What are the Perseids?
“In fact, the comet Swift Tuttle is at the base,” explains Gilles Dawidowicz, vice president of the French astronomical society and president of the planetology commission.
“She, she passes once every 133 years in front of the Earth. The last time was in 1992. What we are interested in here is all the dust that comes off of it as she travels. That swarm is also called a bull”, specifies the vice president.
This dust, which is between the size of a grain of sand and a grain of flour, passes by us every year.
“As they enter our atmosphere at 58 km per second, they burn up and leave a trail behind them. Depending on its composition, the color may vary. »
How not to miss any shooting stars?
Knowing that the trail left by shooting stars remains visible for a maximum of one second, it is impossible to see them all.
The moon could possibly be troublesome, but it won’t stay in view all night. If it ever causes too much light, don’t hesitate to position yourself so that it is hidden behind a tree, for example.
On the other hand, it is possible to maximize the chances of being impressed by following these few tips:
- Position yourself as far away as possible from any light pollution.
- Give your eyes time to adjust to the dark.
- Try not to look too much at the full moon, the source of light.
- Look northeast.
How many can we see?
can go up to 200 shooting stars in one hourbut “it is very variable”, insists Gilles Dawidowicz.
On this subject, the French astronomical society invites you to participate in scientific research by counting the number of shooting stars you will see. To do this, it proposes a protocol to be well aware of what the Perseids are, then fill out an online form with your observations. To your notebooks!
Why is it so popular?
It is a famous phenomenon because in August the conditions are optimal for observing the sky. “It’s not cold, people are on vacation to see…”

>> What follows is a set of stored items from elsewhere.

-- ==== Sys2Proof/Laws/Exec.lean ====
section
/-! SUPPORT. What `exec` does with each instruction, in the name of its meaning. -/
namespace Sys2Proof.Machine
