@[simp] theorem modGroup_clock (g : Nat) (f : Group → Group) : (modGroup s g f).clock = s.clock := rfl
@[simp] theorem modGroup_mem (g : Nat) (f : Group → Group) : (modGroup s g f).mem = s.mem := rfl
@[simp] theorem modGroup_poison (g : Nat) (f : Group → Group) : (modGroup s g f).poison = s.poison := rfl
@[simp] theorem modGroup_poisonFrames (g : Nat) (f : Group → Group) : (modGroup s g f).poisonFrames = s.poisonFrames := rfl
@[simp] theorem modGroup_retiredFrames (g : Nat) (f : Group → Group) : (modGroup s g f).retiredFrames = s.retiredFrames := rfl
@[simp] theorem modGroup_promoted (g : Nat) (f : Group → Group) : (modGroup s g f).promoted = s.promoted := rfl
@[simp] theorem modGroup_segments (g : Nat) (f : Group → Group) : (modGroup s g f).segments = s.segments := rfl
@[simp] theorem modGroup_procs (g : Nat) (f : Group → Group) : (modGroup s g f).procs = s.procs := rfl
@[simp] theorem modGroup_queues (g : Nat) (f : Group → Group) : (modGroup s g f).queues = s.queues := rfl
@[simp] theorem modGroup_launches (g : Nat) (f : Group → Group) : (modGroup s g f).launches = s.launches := rfl
@[simp] theorem modGroup_clusters (g : Nat) (f : Group → Group) : (modGroup s g f).clusters = s.clusters := rfl
@[simp] theorem modGroup_teams (g : Nat) (f : Group → Group) : (modGroup s g f).teams = s.teams := rfl
@[simp] theorem modGroup_saved (g : Nat) (f : Group → Group) : (modGroup s g f).saved = s.saved := rfl
@[simp] theorem modGroup_cores (g : Nat) (f : Group → Group) : (modGroup s g f).cores = s.cores := rfl
@[simp] theorem modGroup_stks (g : Nat) (f : Group → Group) : (modGroup s g f).stks = s.stks := rfl
@[simp] theorem modGroup_collectives (g : Nat) (f : Group → Group) : (modGroup s g f).collectives = s.collectives := rfl
@[simp] theorem modGroup_placeReqs (g : Nat) (f : Group → Group) : (modGroup s g f).placeReqs = s.placeReqs := rfl
@[simp] theorem modGroup_offers (g : Nat) (f : Group → Group) : (modGroup s g f).offers = s.offers := rfl
@[simp] theorem modGroup_blockTables (g : Nat) (f : Group → Group) : (modGroup s g f).blockTables = s.blockTables := rfl
@[simp] theorem modGroup_notices (g : Nat) (f : Group → Group) : (modGroup s g f).notices = s.notices := rfl
@[simp] theorem modGroup_hostIn (g : Nat) (f : Group → Group) : (modGroup s g f).hostIn = s.hostIn := rfl
@[simp] theorem modGroup_hostOut (g : Nat) (f : Group → Group) : (modGroup s g f).hostOut = s.hostOut := rfl
@[simp] theorem modGroup_hostWait (g : Nat) (f : Group → Group) : (modGroup s g f).hostWait = s.hostWait := rfl
@[simp] theorem modGroup_msi (g : Nat) (f : Group → Group) : (modGroup s g f).msi = s.msi := rfl
@[simp] theorem modGroup_drained (g : Nat) (f : Group → Group) : (modGroup s g f).drained = s.drained := rfl
@[simp] theorem modGroup_filtered (g : Nat) (f : Group → Group) : (modGroup s g f).filtered = s.filtered := rfl
@[simp] theorem modGroup_mail (g : Nat) (f : Group → Group) : (modGroup s g f).mail = s.mail := rfl
@[simp] theorem modGroup_hostCache (g : Nat) (f : Group → Group) : (modGroup s g f).hostCache = s.hostCache := rfl
@[simp] theorem modGroup_arrayLog (g : Nat) (f : Group → Group) : (modGroup s g f).arrayLog = s.arrayLog := rfl
@[simp] theorem modGroup_busLog (g : Nat) (f : Group → Group) : (modGroup s g f).busLog = s.busLog := rfl
@[simp] theorem modGroup_hartFaults (g : Nat) (f : Group → Group) : (modGroup s g f).hartFaults = s.hartFaults := rfl
@[simp] theorem modGroup_hartRes (g : Nat) (f : Group → Group) : (modGroup s g f).hartRes = s.hartRes := rfl
@[simp] theorem modGroup_iommu (g : Nat) (f : Group → Group) : (modGroup s g f).iommu = s.iommu := rfl
@[simp] theorem modGroup_pcieUr (g : Nat) (f : Group → Group) : (modGroup s g f).pcieUr = s.pcieUr := rfl
@[simp] theorem modGroup_storageTimeout (g : Nat) (f : Group → Group) : (modGroup s g f).storageTimeout = s.storageTimeout := rfl
@[simp] theorem modGroup_gate (g : Nat) (f : Group → Group) : (modGroup s g f).gate = s.gate := rfl
@[simp] theorem modGroup_powered (g : Nat) (f : Group → Group) : (modGroup s g f).powered = s.powered := rfl
@[simp] theorem modGroup_boot (g : Nat) (f : Group → Group) : (modGroup s g f).boot = s.boot := rfl
@[simp] theorem modGroup_bootFailed (g : Nat) (f : Group → Group) : (modGroup s g f).bootFailed = s.bootFailed := rfl
@[simp] theorem modGroup_measure (g : Nat) (f : Group → Group) : (modGroup s g f).measure = s.measure := rfl
@[simp] theorem modGroup_portsDown (g : Nat) (f : Group → Group) : (modGroup s g f).portsDown = s.portsDown := rfl
@[simp] theorem modGroup_peers (g : Nat) (f : Group → Group) : (modGroup s g f).peers = s.peers := rfl
@[simp] theorem modGroup_cur (g : Nat) (f : Group → Group) : (modGroup s g f).cur = s.cur := rfl
@[simp] theorem modGroup_curPath (g : Nat) (f : Group → Group) : (modGroup s g f).curPath = s.curPath := rfl
@[simp] theorem modGroup_ir (g : Nat) (f : Group → Group) : (modGroup s g f).ir = s.ir := rfl
@[simp] theorem modGroup_drainCore (g : Nat) (f : Group → Group) : (modGroup s g f).drainCore = s.drainCore := rfl
@[simp] theorem modGroup_agenda (g : Nat) (f : Group → Group) : (modGroup s g f).agenda = s.agenda := rfl
@[simp] theorem modGroup_fresh (g : Nat) (f : Group → Group) : (modGroup s g f).fresh = s.fresh := rfl
@[simp] theorem modGroup_draws (g : Nat) (f : Group → Group) : (modGroup s g f).draws = s.draws := rfl

@[simp] theorem modCore_clock (c : Nat) (f : Core → Core) : (modCore s c f).clock = s.clock := rfl
@[simp] theorem modCore_mem (c : Nat) (f : Core → Core) : (modCore s c f).mem = s.mem := rfl
@[simp] theorem modCore_poison (c : Nat) (f : Core → Core) : (modCore s c f).poison = s.poison := rfl
@[simp] theorem modCore_poisonFrames (c : Nat) (f : Core → Core) : (modCore s c f).poisonFrames = s.poisonFrames := rfl
@[simp] theorem modCore_retiredFrames (c : Nat) (f : Core → Core) : (modCore s c f).retiredFrames = s.retiredFrames := rfl
@[simp] theorem modCore_promoted (c : Nat) (f : Core → Core) : (modCore s c f).promoted = s.promoted := rfl
@[simp] theorem modCore_segments (c : Nat) (f : Core → Core) : (modCore s c f).segments = s.segments := rfl
@[simp] theorem modCore_procs (c : Nat) (f : Core → Core) : (modCore s c f).procs = s.procs := rfl
@[simp] theorem modCore_queues (c : Nat) (f : Core → Core) : (modCore s c f).queues = s.queues := rfl
@[simp] theorem modCore_launches (c : Nat) (f : Core → Core) : (modCore s c f).launches = s.launches := rfl
@[simp] theorem modCore_clusters (c : Nat) (f : Core → Core) : (modCore s c f).clusters = s.clusters := rfl
@[simp] theorem modCore_teams (c : Nat) (f : Core → Core) : (modCore s c f).teams = s.teams := rfl
@[simp] theorem modCore_groups (c : Nat) (f : Core → Core) : (modCore s c f).groups = s.groups := rfl
@[simp] theorem modCore_saved (c : Nat) (f : Core → Core) : (modCore s c f).saved = s.saved := rfl
@[simp] theorem modCore_stks (c : Nat) (f : Core → Core) : (modCore s c f).stks = s.stks := rfl
@[simp] theorem modCore_collectives (c : Nat) (f : Core → Core) : (modCore s c f).collectives = s.collectives := rfl
@[simp] theorem modCore_placeReqs (c : Nat) (f : Core → Core) : (modCore s c f).placeReqs = s.placeReqs := rfl
@[simp] theorem modCore_offers (c : Nat) (f : Core → Core) : (modCore s c f).offers = s.offers := rfl
@[simp] theorem modCore_blockTables (c : Nat) (f : Core → Core) : (modCore s c f).blockTables = s.blockTables := rfl
@[simp] theorem modCore_notices (c : Nat) (f : Core → Core) : (modCore s c f).notices = s.notices := rfl
@[simp] theorem modCore_hostIn (c : Nat) (f : Core → Core) : (modCore s c f).hostIn = s.hostIn := rfl
@[simp] theorem modCore_hostOut (c : Nat) (f : Core → Core) : (modCore s c f).hostOut = s.hostOut := rfl
@[simp] theorem modCore_hostWait (c : Nat) (f : Core → Core) : (modCore s c f).hostWait = s.hostWait := rfl
@[simp] theorem modCore_msi (c : Nat) (f : Core → Core) : (modCore s c f).msi = s.msi := rfl
@[simp] theorem modCore_drained (c : Nat) (f : Core → Core) : (modCore s c f).drained = s.drained := rfl
@[simp] theorem modCore_filtered (c : Nat) (f : Core → Core) : (modCore s c f).filtered = s.filtered := rfl
@[simp] theorem modCore_mail (c : Nat) (f : Core → Core) : (modCore s c f).mail = s.mail := rfl
@[simp] theorem modCore_hostCache (c : Nat) (f : Core → Core) : (modCore s c f).hostCache = s.hostCache := rfl
@[simp] theorem modCore_arrayLog (c : Nat) (f : Core → Core) : (modCore s c f).arrayLog = s.arrayLog := rfl
@[simp] theorem modCore_busLog (c : Nat) (f : Core → Core) : (modCore s c f).busLog = s.busLog := rfl
@[simp] theorem modCore_hartFaults (c : Nat) (f : Core → Core) : (modCore s c f).hartFaults = s.hartFaults := rfl
@[simp] theorem modCore_hartRes (c : Nat) (f : Core → Core) : (modCore s c f).hartRes = s.hartRes := rfl
@[simp] theorem modCore_iommu (c : Nat) (f : Core → Core) : (modCore s c f).iommu = s.iommu := rfl
@[simp] theorem modCore_pcieUr (c : Nat) (f : Core → Core) : (modCore s c f).pcieUr = s.pcieUr := rfl
@[simp] theorem modCore_storageTimeout (c : Nat) (f : Core → Core) : (modCore s c f).storageTimeout = s.storageTimeout := rfl
@[simp] theorem modCore_gate (c : Nat) (f : Core → Core) : (modCore s c f).gate = s.gate := rfl
@[simp] theorem modCore_powered (c : Nat) (f : Core → Core) : (modCore s c f).powered = s.powered := rfl
@[simp] theorem modCore_boot (c : Nat) (f : Core → Core) : (modCore s c f).boot = s.boot := rfl
@[simp] theorem modCore_bootFailed (c : Nat) (f : Core → Core) : (modCore s c f).bootFailed = s.bootFailed := rfl
@[simp] theorem modCore_measure (c : Nat) (f : Core → Core) : (modCore s c f).measure = s.measure := rfl
@[simp] theorem modCore_portsDown (c : Nat) (f : Core → Core) : (modCore s c f).portsDown = s.portsDown := rfl
@[simp] theorem modCore_peers (c : Nat) (f : Core → Core) : (modCore s c f).peers = s.peers := rfl
@[simp] theorem modCore_cur (c : Nat) (f : Core → Core) : (modCore s c f).cur = s.cur := rfl
@[simp] theorem modCore_curPath (c : Nat) (f : Core → Core) : (modCore s c f).curPath = s.curPath := rfl
@[simp] theorem modCore_ir (c : Nat) (f : Core → Core) : (modCore s c f).ir = s.ir := rfl
@[simp] theorem modCore_drainCore (c : Nat) (f : Core → Core) : (modCore s c f).drainCore = s.drainCore := rfl
@[simp] theorem modCore_agenda (c : Nat) (f : Core → Core) : (modCore s c f).agenda = s.agenda := rfl
@[simp] theorem modCore_fresh (c : Nat) (f : Core → Core) : (modCore s c f).fresh = s.fresh := rfl
@[simp] theorem modCore_draws (c : Nat) (f : Core → Core) : (modCore s c f).draws = s.draws := rfl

And a small detail, not negligible: “unlike certain space events, the Perseids do not require any instrument to see them”, specifies the president of the planetology commission.
This is a meeting of people, of all, to do easy astronomy. A very good time to philosophize in front of the immensity of the universe.
Can we see them every year?
The answer to this question is a resounding yes: the Perseid swarm is made up of billions of dust particles.
“Like everything, it will disappear one day, but on a human scale, it is too far away for us to worry about. »
The Perseids were there before us, and they will be here after us.
Is there something negative with shooting star showers?
We have the right to ask the question. Just as fireworks pollute and are very expensive, what’s wrong with meteor showers like the Perseids?
“Absolutely nothing. They burn in the atmosphere, too far away to affect us in any way,” answers Gilles Dawidowicz eye for an eye.
For once, there is no need to think about the consequences. We can simply let ourselves be carried away by this magical spectacle, so close, but at the same time so far away.